[Your instructions]
In the records below, find each line that holds "count" and return it.

[Recorded information]
/-! The divider (spec/95_test_vectors.md V1, V2, V3, V7) -/

theorem test_bitstep : bitstep 0x80 0xD5 true = 0xD4 ∧ bitstep 0x7F 0xD5 true = 0xFF ∧ bitstep 0xFF 0xD5 false = 0x2B ∧
    bitstep 0xC0 0x07 false = 0x87 ∧ bitstep 0x80 0x01 true = 0x00 ∧ bitstep 0x55 0xAA true = 0xAB := by decide
theorem test_bytestep : bytestep 0x12 0xD5 0x34 = 0x19 ∧ bytestep 0xFF 0x07 0x00 = 0xF3 ∧ bytestep 0xA5 0xFF 0x3C = 0x91 ∧
    bytestep 0x80 0x07 0x00 = 0x89 := by decide +kernel
theorem test_compute : Buffer.compute ⟨[0x12, 0x34, 0x56], 0x00⟩ 0xD5 = 0xAD ∧ Buffer.compute ⟨[0x12, 0x34, 0x56], 0x00⟩ 0x80 = 0x80 ∧
    Buffer.compute ⟨[0xFF], 0xFF⟩ 0x07 = 0x0C := by decide +kernel
theorem test_verify : Buffer.verify ⟨[0x12, 0x34, 0x56], 0xAD⟩ 0xD5 = true ∧ Buffer.verify ⟨[0x12, 0x34, 0x56], 0xAD⟩ 0xD6 = false := by
  decide +kernel
theorem test_insert : Buffer.insert ⟨[0x12, 0x34, 0x56], 0x01⟩ 0xD5 = ⟨[0x12, 0x34, 0x56], 0xAC⟩ := by decide +kernel
theorem test_long_message : Buffer.compute ⟨[0x31, 0x32, 0x33, 0x34, 0x35, 0x36, 0x37, 0x38, 0x39], 0x00⟩ 0x07 = 0xF4 := by
  decide +kernel
/-- The first bit is bit 7 of byte 0 (spec/00_scope.md R9). -/
theorem test_stream_order : streamBit [0xA5, 0x00] 0 = true ∧ streamBit [0xA5, 0x00] 1 = false ∧ streamBit [0x00, 0x80] 8 = true ∧
    streamBit [0x00, 0x01] 15 = true := by decide

/-! The commands, one step each -/

/-- START of each command (V4: REM = 00, POS = 0, STATUS = 01). -/
theorem test_compute_starts : nextIs (exec .compute (at_ { idle2 with done := true, rem := 0x77 }))
    (fun t => decide (t.block.status = 0x01 ∧ t.block.op = 1 ∧ t.block.rem = 0x00 ∧ t.block.buf = idle2.buf)) = true := by decide
theorem test_verify_starts : nextIs (exec .verify (at_ { idle2 with done := true, matched := true, pos := 16 }))
    (fun t => decide (t.block.status = 0x01 ∧ t.block.op = 2 ∧ t.block.pos = 0)) = true := by decide
theorem test_insert_starts : nextIs (exec .insert (at_ idle2))
    (fun t => decide (t.block.status = 0x01 ∧ t.block.op = 3 ∧ t.block.buf = idle2.buf)) = true := by decide

/-- FINISH of each command at POS = 16 (R143; V4: COMPUTE leaves REM = 60, STATUS = 02). -/
theorem test_compute_finishes : nextIs (step ((at_ (full2 1)).engineNext 1))
    (fun t => decide (t.block.status = 0x02 ∧ t.block.rem = 0x60 ∧ t.block.buf = idle2.buf)) = true := by decide
theorem test_verify_finishes : nextIs (step ((at_ { full2 2 with rem := 0x00 }).engineNext 1))
    (fun t => decide (t.block.status = 0x06 ∧ t.block.buf = idle2.buf)) = true := by decide
theorem test_insert_finishes : nextIs (step ((at_ (full2 3)).engineNext 1))
    (fun t => decide (t.block.status = 0x02 ∧ t.block.buf = ⟨[0xA5], 0x60⟩)) = true := by decide

/-- BITSTEP at POS = 8 of V4: A5 becomes 9F. -/
theorem test_bitstep_turn : nextIs (step ((at_ { busy2 with pos := 8, rem := 0xA5 }).engineNext 1))
    (fun t => decide (t.block.rem = 0x9F ∧ t.block.pos = 9 ∧ t.block.status = 0x01)) = true := by decide

/-- The model's own stop, in a state no run reaches (log entry 7). -/
theorem test_past_end_faults : step ((at_ { busy2 with pos := 17 }).engineNext 1) = .fault .sequencerPastEnd := rfl

/-! Host accesses and faults (V8, N = 2) -/

theorem test_write_illegal : nextIs (step ((at_ idle2).hostNext (.write 0 0x05)))
    (fun t => decide (t.block.status = 0x28 ∧ t.block.op = 0)) = true := by decide
theorem test_write_unmapped : nextIs (step ((at_ idle2).hostNext (.write 6 0x05)))
    (fun t => decide (t.block = { idle2 with err := true, errCode := 4 } ∧ t.block.status = 0x48)) = true := by decide
theorem test_write_buf : nextIs (step ((at_ idle2).hostNext (.write 5 0x7E)))
    (fun t => decide (t.block = { idle2 with buf := ⟨[0xA5], 0x7E⟩ })) = true := by decide
theorem test_write_busy : nextIs (step ((at_ busy2).hostNext (.write 4 0xFF)))
    (fun t => decide (t.block.status = 0x39 ∧ t.block.buf = idle2.buf)) = true := by decide
/-- Priority: an illegal byte while busy is a BusyAccess, a write of STATUS a BadAccess. -/
theorem test_write_priority : nextIs (step ((at_ busy2).hostNext (.write 0 0x00))) (fun t => decide (t.block.status = 0x39)) = true ∧
    nextIs (step ((at_ busy2).hostNext (.write 1 0x05))) (fun t => decide (t.block.status = 0x49)) = true := by decide
theorem test_read_cmd : nextIs (step ((at_ idle2).hostNext (.read 0)))
    (fun t => decide (t.reads = [(0, 0x00)] ∧ t.block.status = 0x48)) = true := by decide
theorem test_second_fault_leaves_no_trace : nextIs (step ((at_ { idle2 with err := true, errCode := 2 }).hostNext (.read 0)))
    (fun t => decide (t.block.status = 0x28)) = true := by decide
theorem test_read_buf : nextIs (step ((at_ idle2).hostNext (.read 4))) (fun t => decide (t.reads = [(4, 0xA5)])) = true := by decide
/-- RESET from a busy state with a fault on record (V9). -/
theorem test_reset : nextIs (step ((at_ { busy2 with pos := 5, rem := 0x29, err := true, errCode := 3 }).hostNext .reset))
    (fun t => decide (t.block.status = 0x00 ∧ t.block.rem = 0x00 ∧ t.block.pos = 0 ∧ t.block.op = 0 ∧ t.block.length = 2)) = true := by
  decide

/-! Witnesses: states and operands that meet the hypotheses of the obligations -/

theorem idle2_inv : Inv idle2 := by constructor <;> decide
theorem busy2_inv : Inv busy2 := by constructor <;> decide
/-- The invariant at its upper end: all 16 bits consumed, still busy. -/
theorem full2_inv : Inv (full2 1) := by constructor <;> decide +kernel

/-- IllegalCommandBytesRaise, and the illegal clause of HostWriteOutcome, at the bytes next to the legal ones. -/
theorem witness_illegal_byte : (at_ idle2).block.busy = false ∧
    (0x00#8 ≠ 0x01#8 ∧ 0x00#8 ≠ 0x02#8 ∧ 0x00#8 ≠ 0x03#8) ∧ (0x04#8 ≠ 0x01#8 ∧ 0x04#8 ≠ 0x02#8 ∧ 0x04#8 ≠ 0x03#8) := by decide
/-- StepRunsDecodedCommand. -/
theorem witness_decodes : decode 0x03 = .ok .insert ∧ decodeTableWord 8 3 = some .insert := by decide
/-- LegalCommandStarts, the idle clauses of the three operations, InsertThenVerify, InsertTwiceRestores, WaitPollsStatus,
ResultsPersist. -/
theorem witness_idle : (at_ idle2).block.busy = false := by decide
/-- The busy clauses. -/
theorem witness_busy : (at_ busy2).block.busy = true := by decide
/-- InterleavedOperation, N = 1: a host turn with a line of its own among the eight bits. -/
theorem witness_interleaved :
    let s : State := { at_ (idleBlock [] 0xC3 0x07) with
      program := [.write 4 0xFF, .read 3]
      turns := [.engine, .host] ++ List.replicate 7 .engine ++ .engine :: [.host] }
    let pre : List Agent := [.engine, .host] ++ List.replicate 7 .engine
    s.block.busy = false ∧ s.turns = pre ++ .engine :: [.host] ∧ pre.count .engine = 8 * s.block.length ∧
      .reset ∉ s.program.take (pre.count .host) := by decide
/-- InterleavedOperation, the clause of quiet lines. -/
theorem witness_quiet : ∀ h ∈ [HostOp.read 1, .read 4, .wait], h.Quiet 1 := by
  intro h hm
  simp at hm
  rcases hm with rfl | rfl | rfl <;> simp [HostOp.Quiet]
/-- CommandFrame, idle and busy. -/
theorem witness_command_next : (∃ t, exec .insert (at_ idle2) = .next t) ∧ ∃ t, exec .insert (at_ busy2) = .next t :=
  ⟨⟨_, rfl⟩, ⟨_, rfl⟩⟩
/-- BitstepTurn at both ends of its range, FinishTurn at its one value. -/
theorem witness_engine_positions : (busy2.busy = true ∧ busy2.pos < 8 * busy2.length) ∧
    (let b := { busy2 with pos := 15 }; b.busy = true ∧ b.pos < 8 * b.length) ∧
    ((full2 3).busy = true ∧ (full2 3).pos = 8 * (full2 3).length) := by decide
/-- EngineFrame, in the FINISH of an INSERT and in a BITSTEP, at an address other than the stored one. -/
theorem witness_engine_frame : (∃ t, step ((at_ (full2 3)).engineNext 1) = .next t) ∧ (∃ t, step ((at_ busy2).engineNext 1) = .next t) ∧
    (4 ≠ 1 ∧ 4 ≠ 3 ∧ 4 ≠ (full2 3).length + 3) := ⟨⟨_, rfl⟩, ⟨_, rfl⟩, by decide⟩
/-- HostWriteOutcome and HostReadOutcome, N = 2: the address ranges at their ends; no address is in two of them. -/
theorem witness_address_ranges : (4 ≤ 4 ∧ 4 < idle2.length + 4) ∧ (4 ≤ 5 ∧ 5 < idle2.length + 4) ∧ idle2.length + 4 ≤ 6 ∧
    ¬ (idle2.length + 4 ≤ 5) := by decide
/-- StatusRegister: a reachable state without a fault. -/
theorem witness_status : Inv busy2 ∧ Clean busy2 := ⟨busy2_inv, rfl⟩
/-- FirstFaultIsKept, ResetTurn's second clause, and a step that is no RESET. -/
theorem witness_fault_trace :
    let s := (at_ { idle2 with err := true, errCode := 2 }).hostNext (.read 0)
    idle2.err = false ∧ s.block.err = true ∧ (∃ t, step s = .next t) ∧ ¬ s.ResetsNext := by
  refine ⟨rfl, rfl, ⟨_, rfl⟩, ?_⟩
  rintro ⟨-, h⟩
  simp [State.hostNext] at h
/-- TurnOrder: an idle host, and a state whose turns have run out. -/
theorem witness_turns : (at_ idle2).program = [] ∧ (at_ idle2).turns = [] := by decide
/-- ResetState: the least N. -/
theorem witness_least_length : 1 ≤ 1 := Nat.le_refl 1
/-- ResultsPersist and ResetAbandonsOperation: a host that reads, waits and loads, and a run of it. -/
theorem witness_harmless : (∀ h ∈ [HostOp.read 3, .wait, .write 0 0x00], h.Harmless) ∧
    (∃ t, step ((at_ busy2).hostNext .reset) = .next t ∧ runs 0 t = .next t) ∧
    ∃ t, runs 1 { at_ idle2 with program := [.read 3], turns := [.host] } = .next t := by
  refine ⟨fun h hm => ?_, ⟨_, rfl, rfl⟩, ⟨_, rfl⟩⟩
  simp at hm
  rcases hm with rfl | rfl | rfl
  · exact ⟨by decide, fun i => by cases i <;> decide⟩
  · exact ⟨by decide, fun i => by cases i <;> decide⟩
  · exact ⟨by decide, fun i => by cases i <;> decide⟩
/-- StepStopsOnlyPastEnd, StepKeepsInvariant, LengthNeverChanges, ErrGatesNothing: a state with the invariant and a step. -/
theorem witness_invariant_step : Inv (at_ (full2 1)).block ∧ ∃ t, step ((at_ (full2 1)).engineNext 1) = .next t :=
  ⟨full2_inv, ⟨_, rfl⟩⟩
/-- ReachableStatesMeetInvariant: a run from the reset state of N = 1. -/
theorem witness_reachable : ∃ t, runs 2 { State.afterReset 0 with program := [.write 0 0x02], turns := [.host, .engine] } = .next t :=
  ⟨_, rfl⟩
/-- BusyProtectsOperands: the FINISH of an INSERT, no RESET. -/
theorem witness_busy_step :
    let s := (at_ (full2 3)).engineNext 1
    s.block.busy = true ∧ (∃ t, step s = .next t) ∧ ¬ s.ResetsNext := by
  refine ⟨rfl, ⟨_, rfl⟩, ?_⟩
  rintro ⟨-, h⟩
  simp [State.engineNext, at_] at h
/-- BusyEngineFinishes. -/
theorem witness_busy_engine : Inv (at_ busy2).block ∧ (at_ busy2).block.busy = true ∧ HostOp.reset ∉ (at_ busy2).program :=
  ⟨busy2_inv, rfl, by decide⟩
/-- The three calls, on the buffer of V4. -/
theorem witness_calls (prog : Buffer → Byte → List HostOp) :
    let s := { at_ idle2 with program := prog ⟨[0x01], 0x00⟩ 0x07 ++ [] }
    s.block.busy = false ∧ (⟨[0x01], 0x00⟩ : Buffer).length = s.block.length ∧ s.program = prog ⟨[0x01], 0x00⟩ 0x07 ++ [] :=
  ⟨rfl, rfl, rfl⟩
/-- BitstepForms (c), and both cases of BitstepLinearAndBijective (g). -/
theorem witness_bits : (0x7F#8).getLsbD 7 = false ∧ (0xD5#8).getLsbD 0 = true ∧ (0x80#8).getLsbD 0 = false := by decide
/-- DivideLinear. -/
theorem witness_xor : [0x01#8, 0xFF#8].length = [0x80#8, 0x0F#8].length ∧
    (⟨[0x81], 0xF0⟩ : Buffer).bytes = xorBytes (⟨[0x01], 0xFF⟩ : Buffer).bytes (⟨[0x80], 0x0F⟩ : Buffer).bytes := by decide
/-- DegenerateBuffers: eleven leading zero bits. -/
theorem witness_leading_zeros : ∀ p < 11, streamBit [0x00, 0x1F] p = false := by decide
/-- InsertInvolution, SingleBitFlips: a codeword (the source's scenario) and its first and last bit positions. -/
theorem witness_codeword : Buffer.verify ⟨[0x12, 0x34, 0x56], 0xAD⟩ 0xD5 = true ∧
    0 < 8 * (⟨[0x12, 0x34, 0x56], 0xAD⟩ : Buffer).length ∧ 31 < 8 * (⟨[0x12, 0x34, 0x56], 0xAD⟩ : Buffer).length ∧ 0xD5#8 ≠ 0#8 := by
  decide +kernel
/-- SingleBitFlips under poly = 0x00, and its last clause: an error pattern of zeros. -/
theorem witness_codeword_zero_poly : Buffer.verify ⟨[0x12, 0x34, 0x56], 0x00⟩ 0x00 = true ∧
    streamPoly (⟨[0x00], 0x00⟩ : Buffer).bytes %ₘ generator 0x07 = 0 ∧
    (⟨[0x00], 0x00⟩ : Buffer).bytes = xorBytes (⟨[0x00], 0x00⟩ : Buffer).bytes (⟨[0x00], 0x00⟩ : Buffer).bytes := by
  refine ⟨by decide +kernel, ?_, by decide⟩
  have h : streamPoly (⟨[0x00], 0x00⟩ : Buffer).bytes = 0 := by
    unfold streamPoly
    refine Finset.sum_eq_zero fun p hp => ?_
    have hp' : p < 16 := by simpa [Buffer.bytes] using hp
    have hz : ∀ p < 16, streamBit (⟨[0x00], 0x00⟩ : Buffer).bytes p = false := by decide
    have hb := hz p hp'
    unfold bitPoly
    rw [if_neg (by rw [hb]; decide), zero_mul]
  rw [h, Polynomial.zero_modByMonic]
/-- PlaceholderDependence. -/
theorem witness_payload : [0x12#8, 0x34#8] ≠ [] := by decide

end Sys2Proof.Tests
end

section
/-! SUPPORT. Proofs of the family 00_scope.md: N is constant (R5), and whose turn it is (R12). -/

namespace Sys2Proof.Machine

/-! ### The buffer length -/

/-- No change a step can make to a block, RESET apart, changes its buffer length. -/
theorem BlockChange.length_eq {b c : Block} (h : BlockChange b c) : c.length = b.length := by
  cases h with
  | same => rfl
  | badAccess => exact b.length_raise _
  | busyAccess => exact b.length_raise _
  | illegalCommand => exact b.length_raise _
  | poly => rfl
  | buf _ i _ v => exact b.buf.length_set i v
  | start _ i => exact b.length_start _
  | bitStep => exact b.length_bitStep
  | finish => exact b.length_finish

/-- Settles O30: every step is a `BlockChange` or a RESET, and both keep N. -/
theorem lengthNeverChanges : Obligations.LengthNeverChanges := by
  unfold Obligations.LengthNeverChanges
  intro s t h
  rcases step_block_cases h with hchange | ⟨-, -, hreset⟩
  · exact hchange.length_eq
  · rw [hreset, Block.length_reset]

/-! ### Whose turn it is -/

theorem step_of_host_turn (s : State) : step { s with turns := .host :: s.turns } = hostTurn s := rfl

/-- A host with no line left changes nothing (log entry 16). -/
theorem hostTurn_of_program_nil {s : State} (h : s.program = []) : hostTurn s = .next s := by
  unfold hostTurn; rw [h]

/-- When the turns have run out, the next turn is that of the state with the free block, a host turn and an engine turn
written in it (log entry 4). -/
theorem nextTurn_of_turns_nil {s : State} (h : s.turns = []) :
    nextTurn s = nextTurn { s with turns := Config.turns s.tick ++ [.host, .engine], tick := s.tick + 1 } := by
  unfold nextTurn
  rw [h]
  cases Config.turns s.tick with
  | nil => rfl
  | cons a rest => rfl

/-- Settles O23: the first three clauses evaluate the turn at the head of `turns`, the last writes the next block there. -/
theorem turnOrder : Obligations.TurnOrder := by
  unfold Obligations.TurnOrder
  refine ⟨step_host, fun s => step_engine s s.turns, fun s hprog => ?_, fun s hturns => ?_⟩
  · rw [step_of_host_turn, hostTurn_of_program_nil hprog]
  · unfold step
    rw [nextTurn_of_turns_nil hturns]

[Exercise output]
    s.block.busy = false ∧ s.turns = pre ++ .engine :: [.host] ∧ pre.count .engine = 8 * s.block.length ∧
      .reset ∉ s.program.take (pre.count .host) := by decide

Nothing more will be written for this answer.